Indirect and Opportunity Costs: Investors do not need to spend a lot of time to find out the latest price of the stock: it is instantly available from many sources (e.g., from the Internet such as Yahoo!Finance). So, the information research costs are very low: unlike a house, the value of a stock is immediately known. Finally, upon demand, a buyer can be found practically instantaneously, so search and waiting costs are also very low. Recall the often multi-month waiting periods if you want to sell your house.
Compare the financial securities transaction costs to the transaction costs in selling a house.Broker fees alone are typically 6%: for the $100,000 equity investment in the $500,000 house, this comes to $30,000 for a round-trip transaction.
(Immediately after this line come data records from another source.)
/-- R224, R225, R284: a write under way takes effect, and earlier writes of its program that have not arrived keep every
byte that lies outside what it wrote and no other; at a bank whose near-bank unit runs an operation it is held, and
nothing else changes. That each write arrives whole, by a command of its own, is the model's choice (log entries 46
and 73). R220, R234: the channel's CRC-32C is reset, stored as its next burst, and checked against memory; an
uncorrectable network error of the bytes it is checked against is FEED_ERROR. -/
def Obligations.DmaWritesAndCrcs : Prop :=
  ((∀ (s : State) (d : Fin 4) (n : Fin 32) (k : Nat) (w : DmaWr) (l : List PByte), (s.dev.chan d.val n.val).writes[k]? = some w →
    w.data = some l → w.peer = false → s.dev.busyUnits = [] →
    ∃ t, exec (.writeArrival d n k) s = .next (s.withDev t) ∧ t.core = (s.dev.write w.dst l).core ∧ t.slip = s.dev.slip ∧
      (t.chan d.val n.val).writes = ((s.dev.chan d.val n.val).writes.take k).flatMap (fun v => if v.cid ≠ w.cid then [v]
        else if v.peer then [{ v with taken := v.taken ++ [(canonAddr w.dst, l.length)] }]
        else cutWrite (canonAddr w.dst) (canonAddr w.dst + l.length) v) ++ (s.dev.chan d.val n.val).writes.drop (k + 1) ∧
      (t.chan d.val n.val).prog = (s.dev.chan d.val n.val).prog) ∧
  (∀ (s : State) (d : Fin 4) (n : Fin 32) (k u : Nat) (w : DmaWr), (s.dev.chan d.val n.val).writes[k]? = some w →
    s.waitsAt (ordinaryEffect (.writeArrival d n k)) [] = some u →
    exec (.writeArrival d n k) s = .next (s.withDev (s.dev.hold { unit := u, what := .dmaWrite d.val n.val w.id }))) ∧
  (∀ (a b : Nat) (w v : DmaWr) (l m : List PByte), w.data = some l → v ∈ cutWrite a b w → v.data = some m → w.dst = canonAddr w.dst →
    v.cid = w.cid ∧ v.peer = w.peer ∧
    ∀ i, i < m.length → (v.dst + i < a ∨ b ≤ v.dst + i) ∧ w.dst ≤ v.dst ∧ m[i]? = l[v.dst - w.dst + i]?) ∧
  (∀ (a b i : Nat) (w : DmaWr) (l : List PByte), w.data = some l → w.dst = canonAddr w.dst → i < l.length →
    (w.dst + i < a ∨ b ≤ w.dst + i) →
    ∃ v ∈ cutWrite a b w, ∃ m, v.data = some m ∧ v.dst ≤ w.dst + i ∧ w.dst + i < v.dst + m.length)) ∧
  ((∀ (s : State) (d : Fin 4) (n : Fin 32) (p : DmaProg) (w : List Word) (a : Nat), DmaAt s.dev d.val n.val 6 p w →
    fld (wordAt w 0) 25 0 = 0 → fld (wordAt w 2) 31 20 = 0 → anyWord w [3, 4, 5, 6, 7] = false →
    a = join (wordAt w 1) (wd (fld (wordAt w 2) 19 0)) → a % 4 = 0 →
    (fld (wordAt w 0) 27 26 = 0 → exec (.crcReset d n) s = .next (s.withDev (s.dev.dmaNext d.val n.val { p with
      crc := 0xFFFFFFFF, crcPois := false }))) ∧
    (fld (wordAt w 0) 27 26 = 1 → s.dev.moveRangeOk ((a + p.doff) % 2 ^ 52) 4 = true → (p.rate = 0 ∨ 4 ≤ p.credit) →
      regionOf ((a + p.doff) % 2 ^ 52) ≠ 0xE → ∃ t, exec (.crcStore d n) s = .next (s.withDev t) ∧ t.core = s.dev.core ∧
        ((t.chan d.val n.val).writes.getLast?.bind DmaWr.data) = some (mark p.crcPois (toBytes 4 (crc32cValue p.crc).toNat)) ∧
        (t.chan d.val n.val).bytes = (s.dev.chan d.val n.val).bytes + 4 ∧ (t.chan d.val n.val).prog.map DmaProg.pc = some (p.pc + 1)) ∧
    (fld (wordAt w 0) 27 26 = 2 → s.dev.busyUnits = [] → s.dev.core.flaws = [] → s.dev.core.watch = none → s.dev.moveRangeOk ((a + p.soff) % 2 ^ 52) 4 = true → regionOf ((a + p.soff) % 2 ^ 52) ≠ 0xE →
      exec (.crcCheck d ⟨n, true⟩) s = .next (s.withDev (s.dev.dmaFault d.val n.val p 6)) ∧
      exec (.crcCheck d ⟨n, false⟩) s = .next (s.withDev
        (if wd (ofBytes (values (s.dev.readBytes ((a + p.soff) % 2 ^ 52) 4))) = crc32cValue p.crc ∧ p.crcPois = false
         then s.dev.dmaNext d.val n.val p else s.dev.dmaFault d.val n.val p 5))) ∧
    (fld (wordAt w 0) 27 26 = 2 → s.dev.moveRangeOk ((a + p.soff) % 2 ^ 52) 4 = true → regionOf ((a + p.soff) % 2 ^ 52) = 0xE →
      s.dev.injRoom d.val = true → ∀ (feed : Bool), ∃ t, exec (.crcCheck d ⟨n, feed⟩) s = .next (s.withDev t) ∧
        (t.chan d.val n.val).writes = (s.dev.chan d.val n.val).writes ++ [
          { id := (s.dev.chan d.val n.val).nextWr, cid := p.cmd.cid, len := 4, need := blockPieces ((a + p.soff) % 2 ^ 52) 4, bad := feed }] ∧
        (t.chan d.val n.val).prog = some { p with cur := some { w := w, total := 4 } } ∧ t.core = s.dev.core)))

/-- R202, R230, R231, R232, R233: an abort latches; a purge empties the channel's queue with ABORTED; the completing step
shows the status record, completes the program's command with its status and ends the program; ABANDON leaves its
stream idle with nothing of it in any queue, and aborts its programs. That ABANDONING lasts no time is the model's
choice (log entry 41), as are choices of the status record (log entry 47). -/
def Obligations.DmaEndsAndAbandonment : Prop :=
  (∀ (s : State) (d : Fin 4) (n : Fin 32) (p : DmaProg), (s.dev.chan d.val n.val).prog = some p → s.dev.fenced (wDma d.val) = false →
    (p.latch = none → exec (.dmaAbort d n) s = .next (s.withDev (s.dev.setProg d.val n.val
      { p with latch := some .abort, stood := s.dev.dmaFetch p }))) ∧
    (p.latch = some .natural → exec (.dmaAbort d n) s = .next (s.withDev
      ((s.dev.setProg d.val n.val { p with late := true }).post 0x0301 (uChan d.val n.val) (dmaData n.val 0 p.cmd.seq))))) ∧
  (∀ (s : State) (d : Fin 4) (n : Fin 32), s.dev.fenced (wDma d.val) = false → ∃ t, exec (.purge d n) s = .next (s.withDev t) ∧
    t.queue (qDma d.val n.val) = [] ∧ (t.chan d.val n.val).prog.isSome = (s.dev.chan d.val n.val).prog.isSome ∧
    t.core.mem = s.dev.core.mem ∧ t.core.regs = s.dev.core.regs) ∧
  (∀ (s : State) (d : Fin 4) (n : Fin 32) (p : DmaProg), (s.dev.chan d.val n.val).prog = some p → p.latch.isSome = true →
    (s.dev.chan d.val n.val).waiting = false → s.dev.runs (wDma d.val) = true →
    ∃ t, exec (.completingStep d n) s = .next (s.withDev t) ∧ (t.chan d.val n.val).prog = none ∧
      t.reg (dmaReg d.val n.val 0xC) = wordAt (dmaRecord p) 0 ∧ t.reg (dmaReg d.val n.val 0x10) = wordAt (dmaRecord p) 1 ∧
      t.reg (dmaReg d.val n.val 0x14) = wordAt (dmaRecord p) 2 ∧ bit (t.reg (dmaReg d.val n.val 8)) 3 = true ∧
      (t.chan d.val n.val).seq = p.cmd.seq ∧ t.core.done = (s.dev.finish p.cmd p.status.1).core.done ∧
      t.core.opens = (s.dev.finish p.cmd p.status.1).core.opens ∧ t.core.sync = (s.dev.finish p.cmd p.status.1).core.sync) ∧
  (∀ (p : DmaProg) (c : Nat), p.cmd.seq < 2 ^ 12 → (p.latch = some (.fault c) → c < 8 →
      fld (wordAt (dmaRecord p) 0) 31 28 = stFault ∧ fld (wordAt (dmaRecord p) 0) 26 24 = c) ∧
    (p.latch = some .abort → fld (wordAt (dmaRecord p) 0) 31 28 = stAborted ∧ fld (wordAt (dmaRecord p) 0) 26 24 = 0) ∧
    (p.latch = some .natural → fld (wordAt (dmaRecord p) 0) 31 28 = (if p.pois = true then stPoisoned else stDone) ∧
      fld (wordAt (dmaRecord p) 0) 26 24 = 0 ∧ wordAt (dmaRecord p) 1 = 0 ∧ wordAt (dmaRecord p) 2 = 0) ∧
    ((p.latch = some .natural ∨ p.latch = some .abort) →
      fld (wordAt (dmaRecord p) 0) 27 27 = p.late.toNat ∧ fld (wordAt (dmaRecord p) 0) 23 23 = p.crcPois.toNat ∧
      fld (wordAt (dmaRecord p) 0) 19 12 = min p.pc 255 ∧ fld (wordAt (dmaRecord p) 0) 11 0 = p.cmd.seq ∧
      wordAt (dmaRecord p) 3 = crc32cValue p.crc)) ∧
  (∀ (s : State) (d : Fin 4) (n : Fin 8), s.dev.dieInReset d.val = false → ∃ t, exec (.abandon d n) s = .next (s.withDev t) ∧
    (t.stream d.val n.val).state = .idle ∧ (t.stream d.val n.val).hcause = 5 ∧
    (t.stream d.val n.val).head = (t.stream d.val n.val).tail ∧ (t.stream d.val n.val).rcd = none ∧
    ((∀ k, 720 ≤ k → k < 728 → s.dev.queue k = []) → t.core.mem = s.dev.core.mem) ∧
    (∀ q, ∀ c ∈ t.queue q, s.dev.ofStream d.val n.val c.cid = false) ∧
    (∀ (g : Fin 4) (k : Fin 32) (p : DmaProg), (s.dev.chan g.val k.val).prog = some p → s.dev.ofStream d.val n.val p.cmd.cid = true →
      s.dev.fenced (wDma g.val) = false → p.latch = none → ∃ q, (t.chan g.val k.val).prog = some q ∧ q.latch = some .abort ∧ q.cmd = p.cmd) ∧
    ∀ o ∈ t.core.opens, o.2.die = d.val → o.2.stream = n.val → o.2.live = false)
Add the other fees and waiting time to this cost and you are in for other transaction costs, say, another $10,000. And houses are just one example: Many transactions of physical goods or labor services (but not all) can incur similarly high transaction costs.
In contrast, if you want to buy or sell 100 shares in, say, Microsoft stocks, your transaction costs are relatively tiny. Because there are many buyers and many sellers, financial transaction costs are comparably tiny. Even for a $100,000 equity investment in a medium-sized firm’s stock, the transaction costs are typically only about $300–$500. To oversimplify, this blog will make the incorrect, but convenient assumption that financial transaction costs are zero (unless otherwise described). For individuals buying and selling ordinary stocks only rarely (a buy-and-hold investor), a zero transaction cost assumption is often quite reasonable.